This falls under the category of "Things I should have been doing for years but now that I've figured it out, I'll just have to do them henceforth."
I never used to clarify my broths before canning, because I thought it would take a lot of extra time. Turns out, it's super easy, and well worth the effort.
I made chicken broth this weekend, because that's what we do when it's 100° outside, right? Steam up the house? Logical for mid-August, surely. I was given a rooster, and the pantry has been bereft of chicken broth for months, so I loaded up a roaster and had at it.
Roo, roasted onions, celery, a carrot, couple tablespoons of salt and apple cider vinegar, all topped off with water and set at 220° for about 20 hours.
Broth nights are when I wake up at 3:00 AM from dreams of chicken noodle soup. It smells great.
Next morning, ready to stir.
The worse it looks, the better it is. Here, we're ready to start straining it.
After straining through a flour sack towel:
Thus far, no change to my usual routine. But then, I took three egg whites and blended them up with some water, and stirred it into the boiling broth. It looked like a nuclear bomb had gone off:
I turned off the burner and let it set five minutes, and we ran it back through a flour sack towel again, into a pot set in ice water, then moved it into a dispenser for getting it into jars:
It's beautiful! No cloudiness, and almost completely defatted as well!

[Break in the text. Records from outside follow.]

-- ==== Sys2Proof/Tests/Slice0.lean ====
section
/-! SUPPORT. Tests: expected values are written out from spec/30_encoding.md R75 and from the vectors of
spec/95_test_vectors.md (cited by id), never from the model. The last part shows for each obligation with
hypotheses a state and operands that meet them. -/

namespace Sys2Proof.Tests

open Sys2Proof Sys2Proof.Machine Sys2Proof.Safety

/-! ### Helpers -/

/-- A machine that has the Track `t` and the bytes at its cursor, and nothing else. -/
def having (t : Track) (bytes : List Byte) : State :=
  { State.reset with track := t, mem := Memory.load [] (t.base + t.cursor.toNat) bytes }

/-- One field of what one dispatch leaves. -/
def dispatched {α : Type} (t : Track) (bytes : List Byte) (field : State → α) : Option α :=
  match dispatch (having t bytes) with
  | .next s => some (field s)
  | .fault _ => none
  | .refused _ => none

/-- One field of what one step leaves. -/
def stepped {α : Type} (s : State) (field : State → α) : Option α :=
  match step s with
  | .next t => some (field t)
  | .fault _ => none
  | .refused _ => none

/-- One field of what one instruction leaves. -/
def executed {α : Type} (i : Instr) (s : State) (field : State → α) : Option α :=
  match exec i s with
  | .next t => some (field t)
  | .fault _ => none
  | .refused _ => none

/-- Why a step stops, if it stops. -/
def refusalOf (o : Host.Outcome State Fault Refusal) : Option Refusal :=
  match o with
  | .next _ => none
  | .fault _ => none
  | .refused r => some r

/-- A Track fresh from `reset(0)`. -/
abbrev fresh : Track := Track.reset 0

/-! ### Well-formedness: each check refuses an ill-formed term -/

theorem test_wf_note_refuses_opcode_byte :
    (Instr.note 0xEC).wf = false ∧ (Instr.note 0xFF).wf = false ∧ (Instr.note 0xEB).wf = true := by decide

theorem test_wf_split_refuses_width :
    (Instr.split 0 3).wf = false ∧ (Instr.split 0 0).wf = false ∧ (Instr.split 0 8).wf = false ∧
      (Instr.split 0 4).wf = true := by decide

theorem test_wf_join_refuses_length_and_width :
    (Instr.join [1, 2, 3] 2).wf = false ∧ (Instr.join [1, 2] 3).wf = false ∧
      (Instr.join [1, 2, 3, 4] 2).wf = true := by decide

theorem test_wf_getAt_refuses_grid_shape :
    (Instr.getAt ⟨0, 6, 2, 2⟩ 0 0).wf = false ∧ (Instr.getAt ⟨0, 6, 2, 3⟩ 0 0).wf = false ∧
      (Instr.getAt ⟨0, 8, 2, 2⟩ 0 0).wf = true := by decide

theorem test_wf_setAt_refuses_grid_shape :
    (Instr.setAt ⟨0, 7, 2, 1⟩ 0 0 0).wf = false ∧ (Instr.setAt ⟨0, 8, 2, 0⟩ 0 0 0).wf = false ∧
      (Instr.setAt ⟨0, 2, 2, 4⟩ 0 0 0).wf = true := by decide

/-! ### Decoding: bytes written out from the table of R75 -/

theorem test_decode_control :
    decode [0xEC] = .ok (.nop, []) ∧ decode [0xED] = .ok (.halt, []) ∧
    decode [0xEE, 0x34, 0x12] = .ok (.jump 0x1234, []) ∧ decode [0xEF, 0x0B, 0x00] = .ok (.ifJump 11, []) ∧
    decode [0xF0, 0x00, 0x80] = .ok (.ifNotJump 0x8000, []) := by decide

theorem test_decode_register :
    decode [0xF2, 0x05] = .ok (.set 5, []) ∧ decode [0xF3, 0x03] = .ok (.add 3, []) ∧
    decode [0xF4, 0x02] = .ok (.sub 2, []) ∧ decode [0xF5, 0x08] = .ok (.equal 8, []) ∧
    decode [0xF6, 0x7F] = .ok (.lt 0x7F, []) ∧ decode [0xF7, 0x01] = .ok (.gt 1, []) ∧
    decode [0xF8, 0xFF] = .ok (.ltEqual 0xFF, []) ∧ decode [0xF9, 0x80] = .ok (.gtEqual 0x80, []) := by decide

theorem test_decode_timing :
    decode [0xFA, 0x03] = .ok (.ticks 3, []) ∧ decode [0xFB, 0x00, 0x01] = .ok (.ticks16 256, []) ∧
    decode [0xFC, 0x02] = .ok (.wait 2, []) ∧ decode [0xFD, 0x34, 0x12] = .ok (.wait16 4660, []) := by decide

theorem test_decode_events :
    decode [0xF1, 0xEF, 0xBE] = .ok (.syscall 0xBEEF, []) ∧ decode [0xFE, 0x07] = .ok (.instrument 7, []) ∧
    decode [0xFF, 0x3C] = .ok (.play 60, []) ∧ decode [0x0A, 0xED] = .ok (.note 10, [0xED]) := by decide

/-- The five NOTE rows of R79, each at its first and last byte. -/
theorem test_decode_note_rows :
    [0x00, 0x7F, 0x80, 0xBF, 0xC0, 0xDF, 0xE0, 0xE7, 0xE8, 0xEB].all
      (fun b => decide (decode [b] = .ok (.note b, []))) = true := by decide

theorem test_decode_refuses_short_strings :
    decode [] = .error .missingOpcode ∧ decode [0xF2] = .error (.missingOperand .set) ∧
    decode [0xEE, 0x00] = .error (.missingOperand .jump) := by decide

/-- Table words: byte 0 is the most significant byte of the row (log entry 15). -/
theorem test_table_words :
    decodeTableWord 8 0xEC = some .nop ∧ decodeTableWord 24 0xEE3412 = some (.jump 0x1234) ∧
    decodeTableWord 16 0xF2FF = some (.set 255) ∧ decodeTableWord 24 0xFB0001 = some (.ticks16 256) ∧
    decodeTableWord 8 0xEB = some (.note 235) ∧ decodeTableWord 8 0x7F = some (.note 127) := by decide

theorem test_first_step_runs_table_word :
    stepped (State.reset.withFetchWord 24 0xEE3412) (fun t => (t.track.cursor, t.phase)) =
      some (0x1234, .decoding 1) := by decide

theorem test_first_step_plays_table_word :
    stepped (State.reset.withFetchWord 16 0xFF3C) (fun t => (t.track.cursor, t.output)) =
      some (2, .events ⟨false, none, some 60⟩) := by decide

Normally we move it into the dispenser in order to separate the fat from the broth, but that step was really unnecessary this time. I'll have to check again when I make beef broth, but if clarifying removes the fat this well, then that alone makes it a time saver. I've always had to cool it down to 120° or so, to avoid breaking my dispenser, and then of course heat it back up in the canner.
Before canning:
Most of it went into the pressure canner at 10 pounds for 25 minutes.
After canning:
Everything sealed. It looks fantastic. I tasted some that we reserved for cooking this week - a touch heavy on the celery, but a very nice broth. I was worried that clarifying would take away flavor, but my fears were unfounded.
Sometimes it just takes having another someone ask you, "Do you clarify your broth?" to finally get action. Other people have asked me this over the years, and I think it was just that this time I had time to look it up and do it.
Also, it was much easier experimenting with a "small" two-gallon batch than the usual 7-10 gallon extravaganza!
Never too late to learn a new trick!